A couple years ago I implemented a btree (technically order statistic tree) in a couple thousand lines of unsafe rust for a project. I wrote it more or less how I'd do it in C. Each internal node and leaf node was a separate heap allocation and internal nodes had an array of child pointers. It was surprisingly hard to program up. And complicated!

In my opinion, unsafe rust code is worse to use than C because rust is missing the arrow operator.
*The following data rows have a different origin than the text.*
-- ==== Sys2Proof/Machine/Ops.lean ====
section
/-! DEFINITION. The named operations over the state that the meanings share: staging, merging, persisting, queueing,
the session reset (in the place of taking a trap, 60_exceptions.md R210; there is no return operation, R211), connecting,
emitting, the check of time, and taking an event from the queue. -/

namespace Sys2Proof.Machine

/-! ### On the block's state -/

/-- `ON_FRAME_RECEIVED(now)` (42_transport_timer.md R140). -/
def Session.onFrameReceived (S : Session) (now : Nat) : Session := { S with lastFrameReceived := now }

/-- The first step of 43_session_fsm.md R168: `controllerLoggedIn <- 1` (D12). -/
def Session.login (S : Session) : Session := { S with controllerLoggedIn := true }

/-- `STAGE(f, v)` (41_pending_update.md R121): the operand truncated to the field's width, the flag set. -/
def Session.stage (S : Session) (L : Layout) (f : StageField) (v : Byte) : Session :=
  { S with
    updateState := S.updateState.setBody f.toBody (truncTo (L.width f.toBody) v)
    updateFields := setDirty S.updateFields f }

/-- The record `APPLY_AND_CLEAR` returns (41_pending_update.md R124): every dirty field overwritten. -/
def Session.applied (S : Session) (R : ControlFrame) : ControlFrame :=
  StageField.all.foldl
    (fun R f => if isDirty S.updateFields f then R.setBody f.toBody (S.updateState.body f.toBody) else R) R

/-- The state after `APPLY_AND_CLEAR` (41_pending_update.md R124): all seven flags cleared. -/
def Session.clearDirty (S : Session) : Session := { S with updateFields := 0 }

/-- The merged reply (43_session_fsm.md R171): with anything staged, `writeBit` 1 and the dirty fields overwritten. -/
def Session.merged (S : Session) (R : ControlFrame) : ControlFrame :=
  if anyDirty S.updateFields then S.applied { R with writeBit := 1 } else R

/-- Persist (43_session_fsm.md R172): `S.currentState <- R`. -/
def Session.persist (S : Session) (R : ControlFrame) : Session := { S with currentState := R }

/-- Queue (43_session_fsm.md R174): `S.txBuf <- INV(ENCODE(R))`, `S.pendingFrame <- 1`; a reply still queued is replaced
(D24). -/
def Session.queue (S : Session) (L : Layout) (R : ControlFrame) : Session :=
  { S with txBuf := wireEncodeFrame L R, pendingFrame := true }

/-- The end of every STATUS class: merge (R171), clear the flags (R124), persist (R172), queue (R174), for the base reply
`R`. With nothing staged the flags are zero already. -/
def Session.answer (S : Session) (L : Layout) (R : ControlFrame) : Session :=
  ((S.clearDirty).persist (S.merged R)).queue L (S.merged R)

/-- The observed frame (43_session_fsm.md R162). -/
def Session.observe (S : Session) (F : ControlFrame) : Session :=
  { S with
    seenSecondaryController := true
    currentState := { S.currentState with controllerTemp := F.controllerTemp } }

/-- `S.pendingFrame <- 0`: the queued reply has been handed to the transport (42_transport_timer.md R145). `txBuf` keeps
its bytes (U11). -/
def Session.sent (S : Session) : Session := { S with pendingFrame := false }

/-- The session reset (43_session_fsm.md R194, 60_exceptions.md R210): exactly three elements; nothing is saved. -/
def Session.resetSession (S : Session) : Session :=
  { S with controllerLoggedIn := false, seenSecondaryController := false, lastFrameReceived := 0 }

/-- `CONNECT(isSecondary)` (43_session_fsm.md R193). -/
def Session.connect (S : Session) (P : Params) (isSecondary : Bool) : Session :=
  { S with
    controllerIsPrimary := !isSecondary
    controllerAddress := if isSecondary then P.addrSecondary else P.addrPrimary
    controllerLoggedIn := false
    seenSecondaryController := false
    lastFrameReceived := 0
    pendingFrame := false
    connected := true }

/-! ### On the machine -/

/-- The mode the frame map is read in. -/
def State.mode (s : State) : Mode where
  params    := s.params
  connected := s.S.connected
  isPrimary := s.S.controllerIsPrimary
  own       := s.S.controllerAddress

/-- The machine with another state of the block. -/
def State.withS (s : State) (S : Session) : State := { s with S := S }

/-- Present an output (00_scope.md R15). -/
def State.emit (s : State) (o : Output) : State := { s with outbox := s.outbox ++ [o] }

/-- The machine with `now` as the time of its last timed event. -/
def State.at (s : State) (now : Nat) : State := { s with clock := now }

/-- The machine after a free bit has been drawn. -/
def State.draw (s : State) : State := { s with draws := s.draws + 1 }

/-- A timed operation at `now`: the successive times do not decrease (70_reset_and_hazards.md R228 O2); a decreasing one
is refused, as D32 asks. -/
def timed (now : Nat) (s : State) (k : State → State) : Host.Outcome State Fault Refusal :=
  if now < s.clock then .refused .timeDecreased else .next (k (s.at now))

/-- Take the next event (20_memory.md R62). With none presented the block does nothing (assumption 4); an instance that is
not well formed is refused (70_reset_and_hazards.md R228 O5). -/
def fetch (s : State) : Fetched :=
  match s.inbox with
  | [] => .idle
  | p :: rest =>
    if s.params.wf = false then .declined .illFormedParams
    else
      match decode s.mode p with
      | .ok i => .run i { s with inbox := rest }
      | .rejected e => .declined (.malformed e)

end Sys2Proof.Machine
end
And rust still requires strict aliasing to be followed even in unsafe code. This makes complex unsafe code very hard to implement correctly. Like, it’s easy for something to look right and work correctly but for MIR to still find subtle issues.

Eventually I rewrote my btree on top of Vecs. My node & leaf pointers are now array indices. The result? There is no longer any unsafe code. The code has become significantly simpler and it now runs ~10% faster than it did before, which is shocking to me. I guess bounds checks are cheaper than memory fragmentation on modern computers.
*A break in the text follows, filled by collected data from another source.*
-- ==== Sys2Proof/Certificates/Slice0/Obligations.lean ====
section
/-! DEFINITION. The statements for the provers, from the spec's numbered rules. `clock`, `draws`, `inbox`, `outbox` and
`params` are the model's own fields (assumptions 1, 3, 5, 6, 10); "s.clock ≤ now" is obligation O2 of
70_reset_and_hazards.md R228. A statement that gives the next state as an equation gives its frame with it: every element
the record update does not name is unchanged. -/

open Sys2Proof Sys2Proof.Machine

/-! ### Codec -/

/-- 40_codec.md R102: `DECODE` (command 0x1D, and the format row FRAME.decode) completes in every state and changes nothing
of `S`; its result has each field at its place. -/
def Obligations.DecodeAnswersEveryField : Prop :=
  ∀ (s : State) (b : Frame), ∃ F : ControlFrame,
    exec (.cmdDecode b) s = .next { s with outbox := s.outbox ++ [.record F] } ∧
    exec (.frameDecode b) s = .next { s with outbox := s.outbox ++ [.record F] } ∧
    F.messageSource = b.b0 ∧ F.messageDest = b.b1.extractLsb' 0 7 ∧
    F.loginBit = b.b1.extractLsb' 5 1 ∧ F.unknownBit = b.b1.extractLsb' 7 1 ∧
    F.messageType = b.b2.extractLsb' 4 2 ∧ F.writeBit = b.b2.extractLsb' 3 1 ∧
    ∀ f : BodyField, F.body f =
      (b.get (s.params.layout.place f).idx &&& (s.params.layout.place f).mask)
        >>> (s.params.layout.place f).off

/-- 40_codec.md R103, closed form: `ENCODE` (command 0x1E, and the format row FRAME.encode) completes in every state and
changes nothing of `S`. That `loginBit` wins bit 5 of byte 1 is the spec's decision D6. -/
def Obligations.EncodeAnswersTheClosedForm : Prop :=
  ∀ (s : State) (F : ControlFrame), s.params.layout.wf = true → ∃ b : Frame,
    exec (.cmdEncode F) s = .next { s with outbox := s.outbox ++ [.bytes b] } ∧
    exec (.frameEncode F) s = .next { s with outbox := s.outbox ++ [.bytes b] } ∧
    b.b0 = F.messageSource ∧
    b.b1 = (F.unknownBit.setWidth 8 <<< 7) ||| (F.messageDest.setWidth 8 &&& 0x5F)
      ||| (F.loginBit.setWidth 8 <<< 5) ∧
    b.b2 = (F.messageType.setWidth 8 <<< 4) ||| (F.writeBit.setWidth 8 <<< 3) ∧
    ∀ i : Fin 8, 3 ≤ i.val → b.get i = BodyField.all.foldl (fun acc f =>
      if (s.params.layout.place f).idx = i then
        acc ||| ((F.body f <<< (s.params.layout.place f).off) &&& (s.params.layout.place f).mask)
      else acc) 0

/-- 40_codec.md R100: `INV` completes in every state, changes nothing of `S`, complements every byte, and undoes itself. -/
def Obligations.InvComplementsEveryByte : Prop :=
  ∀ (s : State) (b : Frame), ∃ b' : Frame,
    exec (.cmdInv b) s = .next { s with outbox := s.outbox ++ [.bytes b'] } ∧
    (∀ i : Fin 8, b'.get i = b.get i ^^^ 0xFF) ∧
    exec (.cmdInv b') s = .next { s with outbox := s.outbox ++ [.bytes b] }

/-- 40_codec.md R104, R105: the wire operations complete in every state and are the logical ones with every byte
complemented, once. -/
def Obligations.WireOperationsInvertOnce : Prop :=
  (∀ (s : State) (w b : Frame), (∀ i : Fin 8, b.get i = w.get i ^^^ 0xFF) → ∃ F : ControlFrame,
    exec (.wireDecode w) s = .next { s with outbox := s.outbox ++ [.record F] } ∧
    exec (.cmdDecode b) s = .next { s with outbox := s.outbox ++ [.record F] }) ∧
  (∀ (s : State) (F : ControlFrame), ∃ w b : Frame,
    exec (.wireEncode F) s = .next { s with outbox := s.outbox ++ [.bytes w] } ∧
    exec (.cmdEncode F) s = .next { s with outbox := s.outbox ++ [.bytes b] } ∧
    ∀ i : Fin 8, w.get i = b.get i ^^^ 0xFF)

/-- 40_codec.md, "Laws of the codec", round trip on the frame side, for every legal layout: a canonical record whose fields
fit comes back field for field; any record whose fields fit comes back with bit 5 of `messageDest` replaced by `loginBit`
(the latter rests on the spec's decision D6). -/
def Obligations.RecordRoundTrip : Prop :=
  ∀ (L : Layout) (F : ControlFrame), L.wf = true → F.fits L = true →
    (F.canonical = true → decodeFrame L (encodeFrame L F) = F) ∧
    decodeFrame L (encodeFrame L F) =
      { F with messageDest := (F.messageDest &&& 0x5F) ||| (F.loginBit.setWidth 7 <<< 5) }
I have so many thoughts having done that. First, I think this is actually the right way to write rust. Yes, manually keeping track of which array slots are in use is inconvenient. But unsafe & pointers are also quite inconvenient in rust. Programming like this makes use after free bugs possible to write. But it’s still memory safe by rust’s definition. It’s impossible to get arbitrary heap corruption because there are no raw pointers. And the indexes are bounds checked.

I also don’t think the resulting code is any worse than the equivalent C++. Everyone talks about memory safety but IMO rust’s best features are enums, traits, cargo, match expressions and so on. Even when you do a run around the borrow checker, it’s these features which make me keep coming back to rust.

I agree better guidance would be nice, but so many words have been spilled on rust already. Would you find content talking about subtle stuff like this? Sometimes the only way to learn is by trying stuff out.

▲

byko3y 2 hours ago | parent [-]

>Eventually I rewrote my btree on top of Vecs. My node & leaf pointers are now array indices. The result? There is no longer any unsafe code. The code has become significantly simpler and it now runs ~10% faster than it did before, which is shocking to me. I guess bounds checks are cheaper than memory fragmentation on modern computers.

Optimizations are very complex and potentially fragile in Rust, LLVM has to sort through tons of generated IR, so it might be just that native Rust structures are optimized better for compilation. Particulary, Rust is able to optimize out some bound checks.

Do note that binary trees are mostly an obsolete legacy today — they are way too cache-unfriendly. I mean you could have written similar code in C++ using std::vector or std::dequeue and get the bounds checking too.

>Everyone talks about memory safety but IMO rust’s best features are enums, traits, cargo, match expressions and so on

C++20 with concepts mostly reproduce the traits. C++17 with std::variants emulate enum/tagged union. Match is unmatched by C++, that's true.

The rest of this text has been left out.